The early harvest package currently being negotiated and the FTA are the core elements of the framework agreement, he added.
Before the Sept. 13 ministerial meeting, ASEAN and Chinese trade negotiators are scheduled to hold two more meetings -- on Aug. 29 to 31 in Shanghai and on Sept. 6 to 8 in Brunei.
''It is quite certain that ASEAN and China will have to bring down tariffs, pledged in the early harvest package, down to 0% within three years.
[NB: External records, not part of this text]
/-! ### Reads of two bytes -/

/-- A word read that stays outside `0x6009-0x600E` has no effect, and its value is the word there (R61). -/
theorem readWord_eq {a : Word} (s : State) (h : a.toNat < 0x6009 ∨ 0x600E < a.toNat)
    (h' : (a + 1).toNat < 0x6009 ∨ 0x600E < (a + 1).toNat) : readWord a s = (wordAt s a, s) := by
  simp only [readWord, readPair, afterRead_eq_self _ h, afterRead_eq_self _ h', wordAt]

/-- Everything a word read can do to the state. -/
theorem readPair_snd (lo hi : Word) (s : State) : (readPair lo hi s).2 = afterRead hi (afterRead lo s) := rfl

/-! ### Exceptions -/

/-- Taking an exception, as an equation: three pushes, `PC` from the vector, flags set (R259). -/
theorem takeException_eq (ret : Word) {vector : Word} (set : Byte) (s : State) (h : region vector = .rom)
    (h' : region (vector + 1) = .rom) :
    takeException ret vector set s =
      ((pushP (push16 ret s)).setPc (wordAt s vector)).setP (s.p ||| set) := by
  have hr := region_eq_rom.1 h
  have hr' := region_eq_rom.1 h'
  have hv : wordAt (pushP (push16 ret s)) vector = wordAt s vector := by
    simp only [wordAt, byteAt_rom h, byteAt_rom h', pushP, push16, push8_rom]
  simp only [takeException, readWord_eq (pushP (push16 ret s)) (.inr (by omega : 0x600E < vector.toNat))
    (.inr (by omega)), hv]
  simp [pushP, push16]

/-- Returning from an exception: `P` and `PC` from the stack, `SP` three up, nothing else (R260). -/
theorem returnFromException_eq (s : State) :
    returnFromException s =
      ((s.setSp (s.sp + 1 + 1 + 1)).setP (restoredOnPop s.config.forceMask (pop8 s).1)).setPc
        (pop16 (s.setSp (s.sp + 1))).1 := rfl

/-! ### Fetching -/

@[simp] theorem fetch8_fst (s : State) : (fetch8 s).1 = byteAt s s.pc := rfl

@[simp] theorem fetch8_pc (s : State) : (fetch8 s).2.pc = s.pc + 1 := rfl

@[simp] theorem fetch8_config (s : State) : (fetch8 s).2.config = s.config := by
  simp [fetch8]

@[simp] theorem afterFetches_config (n : Nat) (s : State) : (afterFetches n s).config = s.config := by
  induction n generalizing s with
  | zero => rfl
  | succ n ih => rw [afterFetches, ih, fetch8_config]

@[simp] theorem fetch8_a (s : State) : (fetch8 s).2.a = s.a := by
  simp [fetch8]

@[simp] theorem afterFetches_a (n : Nat) (s : State) : (afterFetches n s).a = s.a := by
  induction n generalizing s with
  | zero => rfl
  | succ n ih => rw [afterFetches, ih, fetch8_a]

@[simp] theorem fetch8_x (s : State) : (fetch8 s).2.x = s.x := by
  simp [fetch8]

@[simp] theorem afterFetches_x (n : Nat) (s : State) : (afterFetches n s).x = s.x := by
  induction n generalizing s with
  | zero => rfl
  | succ n ih => rw [afterFetches, ih, fetch8_x]

@[simp] theorem fetch8_y (s : State) : (fetch8 s).2.y = s.y := by
  simp [fetch8]

@[simp] theorem afterFetches_y (n : Nat) (s : State) : (afterFetches n s).y = s.y := by
  induction n generalizing s with
  | zero => rfl
  | succ n ih => rw [afterFetches, ih, fetch8_y]

@[simp] theorem fetch8_sp (s : State) : (fetch8 s).2.sp = s.sp := by
  simp [fetch8]

@[simp] theorem afterFetches_sp (n : Nat) (s : State) : (afterFetches n s).sp = s.sp := by
  induction n generalizing s with
  | zero => rfl
  | succ n ih => rw [afterFetches, ih, fetch8_sp]

@[simp] theorem fetch8_p (s : State) : (fetch8 s).2.p = s.p := by
  simp [fetch8]

@[simp] theorem afterFetches_p (n : Nat) (s : State) : (afterFetches n s).p = s.p := by
  induction n generalizing s with
  | zero => rfl
  | succ n ih => rw [afterFetches, ih, fetch8_p]

@[simp] theorem fetch8_bank (s : State) : (fetch8 s).2.bank = s.bank := by
  simp [fetch8]

@[simp] theorem afterFetches_bank (n : Nat) (s : State) : (afterFetches n s).bank = s.bank := by
  induction n generalizing s with
  | zero => rfl
  | succ n ih => rw [afterFetches, ih, fetch8_bank]

@[simp] theorem fetch8_ram (s : State) : (fetch8 s).2.ram = s.ram := by
  simp [fetch8]

@[simp] theorem afterFetches_ram (n : Nat) (s : State) : (afterFetches n s).ram = s.ram := by
  induction n generalizing s with
  | zero => rfl
  | succ n ih => rw [afterFetches, ih, fetch8_ram]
Implementation of the package is expected to begin in the middle of next year or early 2004,'' Apiradi said.
The early harvest package will cover ''more than a 1,000 items, both agricultural and industrial goods,'' according to a Thai trade negotiator.
She said vegetables fruits and meat will be included in the initial liberalization package, but whether rice and cassava will be there remains to be seen.
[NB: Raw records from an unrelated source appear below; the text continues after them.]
-- ==== Sys2Proof/Laws/Host.lean ====
section
/-! SUPPORT. The host's sequence of actions (spec/60_exceptions.md R270): what taking an action does to a state, what a
step can be, and that a run follows the sequence, its listed actions first and then the infinite rest. -/

namespace Sys2Proof.Machine

/-! ### The next action, and the state without it -/

theorem HostScript.next_soon (a : HostAction) (l : List HostAction) (r : HostLater) :
    (HostScript.mk (a :: l) r).next = a := rfl

theorem HostScript.rest_soon (a : HostAction) (l : List HostAction) (r : HostLater) :
    (HostScript.mk (a :: l) r).rest = ⟨l, r⟩ := rfl

theorem HostScript.next_ticks : (HostScript.mk [] .ticks).next = .tick := rfl

theorem HostScript.rest_ticks : (HostScript.mk [] .ticks).rest = ⟨[], .ticks⟩ := rfl

theorem HostScript.next_free (n : Nat) : (HostScript.mk [] (.free n)).next = Config.hostAction n := rfl

theorem HostScript.rest_free (n : Nat) : (HostScript.mk [] (.free n)).rest = ⟨[], .free (n + 1)⟩ := rfl

namespace State
variable (s : State)

@[simp] theorem takeAction_config : s.takeAction.config = s.config := rfl
@[simp] theorem takeAction_a : s.takeAction.a = s.a := rfl
@[simp] theorem takeAction_x : s.takeAction.x = s.x := rfl
@[simp] theorem takeAction_y : s.takeAction.y = s.y := rfl
@[simp] theorem takeAction_sp : s.takeAction.sp = s.sp := rfl
@[simp] theorem takeAction_pc : s.takeAction.pc = s.pc := rfl
@[simp] theorem takeAction_p : s.takeAction.p = s.p := rfl
@[simp] theorem takeAction_bank : s.takeAction.bank = s.bank := rfl
@[simp] theorem takeAction_ram : s.takeAction.ram = s.ram := rfl
@[simp] theorem takeAction_rom : s.takeAction.rom = s.rom := rfl
@[simp] theorem takeAction_cart : s.takeAction.cart = s.cart := rfl
@[simp] theorem takeAction_dirty : s.takeAction.dirty = s.dirty := rfl
@[simp] theorem takeAction_fatal : s.takeAction.fatal = s.fatal := rfl
@[simp] theorem takeAction_draws : s.takeAction.draws = s.draws := rfl
@[simp] theorem takeAction_diag : s.takeAction.diag = s.diag := rfl
@[simp] theorem takeAction_host : s.takeAction.host = s.host.rest := rfl

end State

@[simp] theorem byteAt_takeAction (s : State) (a : Word) : byteAt s.takeAction a = byteAt s a := by
  simp [State.takeAction]

@[simp] theorem bytesAtPc_takeAction (s : State) : bytesAtPc s.takeAction = bytesAtPc s := by simp [bytesAtPc]

/-! ### What a step can be -/

theorem step_of_fatal {s : State} (h : s.fatal = true) : step s = .fault .fatalStop := by simp [step, act, h]

theorem step_of_tick {s : State} (hr : s.running) (h : s.nextAction = .tick) : step s = tick s.takeAction := by
  have hr : s.fatal = false := hr
  simp [step, act, h, hr]

theorem step_of_event {s : State} {e : HostEvent} (hr : s.running) (h : s.nextAction = .event e) :
    step s = .next (hostEffect e s.takeAction) := by
  have hr : s.fatal = false := hr
  simp [step, act, h, hr]

/-- A step that answers a next state starts in a running state and is a `tick()` or an event, with its action taken
off the sequence. -/
theorem step_cases {s t : State} (h : step s = .next t) :
    s.running ∧ ((s.nextAction = .tick ∧ tick s.takeAction = .next t) ∨
      ∃ e, s.nextAction = .event e ∧ t = hostEffect e s.takeAction) := by
  cases hf : s.fatal with
  | true =>
    rw [step_of_fatal hf] at h
    cases h
  | false =>
    refine ⟨hf, ?_⟩
    cases ha : s.nextAction with
    | tick => exact .inl ⟨rfl, step_of_tick hf ha ▸ h⟩
    | event e =>
      rw [step_of_event hf ha] at h
      cases h
      exact .inr ⟨e, rfl, rfl⟩

/-- A `tick()` runs the instruction its fetches give, or logs the unknown opcode. -/
theorem tick_cases {s t : State} (h : tick s = .next t) : ∃ n,
    (∃ i, (fetchInstr s).1 = .instr i ∧ exec i (afterFetches n s) = .next t) ∨
      ∃ op, (fetchInstr s).1 = .unknown op ∧ t = unknownOpcode op (afterFetches n s) := by
  have hn : ∃ n, (fetchInstr s).2 = afterFetches n s := by
    unfold fetchInstr
    simp only
    split
    · exact ⟨1, rfl⟩
    · exact ⟨1, rfl⟩
    · exact ⟨2, rfl⟩
    · exact ⟨3, rfl⟩
  obtain ⟨n, hn⟩ := hn
  refine ⟨n, ?_⟩
  unfold tick at h
  rw [hn] at h
  split at h
  · exact .inl ⟨_, ‹_›, h⟩
  · cases h
    exact .inr ⟨_, ‹_›, rfl⟩

/-! ### The sequence is followed -/

theorem exec_host {i : Instr} {s t : State} (h : exec i s = .next t) : t.host = s.host := by
  obtain ⟨t', ht, he⟩ := exec_effect i s
  rw [ht] at h
  cases h
  unfold ExecEffect at he
  split at he
  · obtain ⟨_, v, u, hr, _, rfl⟩ := he
    rw [writeByte_host, hr.host]
  · obtain ⟨_, _, hw⟩ := he
    exact hw.rest.host

theorem takeException_host (ret vector : Word) (set : Byte) (s : State) :
    (takeException ret vector set s).host = s.host := by
  simp [takeException, readWord, readPair_snd, pushP, push16]

theorem hostEffect_host (e : HostEvent) (s : State) : (hostEffect e s).host = s.host := by
  cases e with
  | reset => simp [hostEffect, resetCpu, readWord, readPair_snd]
  | interruptRequest =>
    simp only [hostEffect, interruptRequest]
    split
    · rfl
    · exact takeException_host _ _ _ s
  | nonMaskableInterrupt => exact takeException_host _ _ _ s
  | writeKeyboard | writeMouseX | writeMouseY | writeInterruptId | clearDirty => rfl

/-- A step takes one action off the host's sequence and does nothing else to it. -/
theorem step_host {s t : State} (h : step s = .next t) : t.host = s.host.rest := by
  obtain ⟨-, ⟨-, h⟩ | ⟨e, -, rfl⟩⟩ := step_cases h
  · obtain ⟨n, ⟨i, -, h⟩ | ⟨op, -, rfl⟩⟩ := tick_cases h
    · rw [exec_host h, afterFetches_host, State.takeAction_host]
    · simp [unknownOpcode, logDiag]
  · rw [hostEffect_host, State.takeAction_host]

theorem steps_succ {n : Nat} {s u : State} (h : steps (n + 1) s = .next u) :
    ∃ t, step s = .next t ∧ steps n t = .next u := by
  unfold steps at h
  split at h
  · exact ⟨_, ‹_›, h⟩
  · cases h
  · cases h

/-- A run whose host is left free follows `Config.hostAction`, action by action, for ever: so an infinite sequence with
any number of events is a run of `step` (R270). -/
theorem nextAction_steps_free {n k : Nat} {s t : State} (hs : s.host = ⟨[], .free k⟩) (h : steps n s = .next t) :
    t.host = ⟨[], .free (k + n)⟩ ∧ t.nextAction = Config.hostAction (k + n) := by
  induction n generalizing k s with
  | zero =>
    cases h
    exact ⟨hs, by rw [State.nextAction, hs]; rfl⟩
  | succ n ih =>
    obtain ⟨u, hu, h⟩ := steps_succ h
    have := ih (k := k + 1) (by rw [step_host hu, hs]; rfl) h
    rwa [Nat.add_assoc, Nat.add_comm 1 n] at this

/-- A run takes the listed actions first, one a step, whatever comes after them. -/
theorem host_steps_soon {l m : List HostAction} {r : HostLater} {s t : State} (hs : s.host = ⟨l ++ m, r⟩)
    (h : steps l.length s = .next t) : t.host = ⟨m, r⟩ := by
  induction l generalizing s with
  | nil =>
    cases h
    exact hs
  | cons a l ih =>
    obtain ⟨u, hu, h⟩ := steps_succ h
    exact ih (by rw [step_host hu, hs]; rfl) h

end Sys2Proof.Machine
end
Chinese officials have said rice, sugar, tapioca, and rubber are ''sensitive'' items for China, and the two sides have agreed ''that sensitive products will be excluded from the early harvest package,'' she said.
The draft framework agreement will require final approval from leaders of ASEAN countries and China before the initial trade liberalization scheme can be kicked off. The leaders are scheduled to meet in Phnom Penh on Nov. 4, according to the Thai officials.
At their summit in Brunei last November, ASEAN and Chinese leaders agreed to forge the FTA within 10 years.
However, ASEAN's four newer and less-developed members requested they be allowed to complete the tariff reduction plan two or three years after ASEAN's six original countries and China, according to ASEAN officials.
The six original ASEAN members are Brunei, Indonesia, Malaysia, the Philippines, Singapore and Thailand, while the four newer members are Cambodia, Laos, Myanmar and Vietnam.
The China-ASEAN FTA would be the world's largest with a combined market of nearly 1.8 billion people, a regional gross domestic product of $2 trillion and international trade worth $1.2 trillion.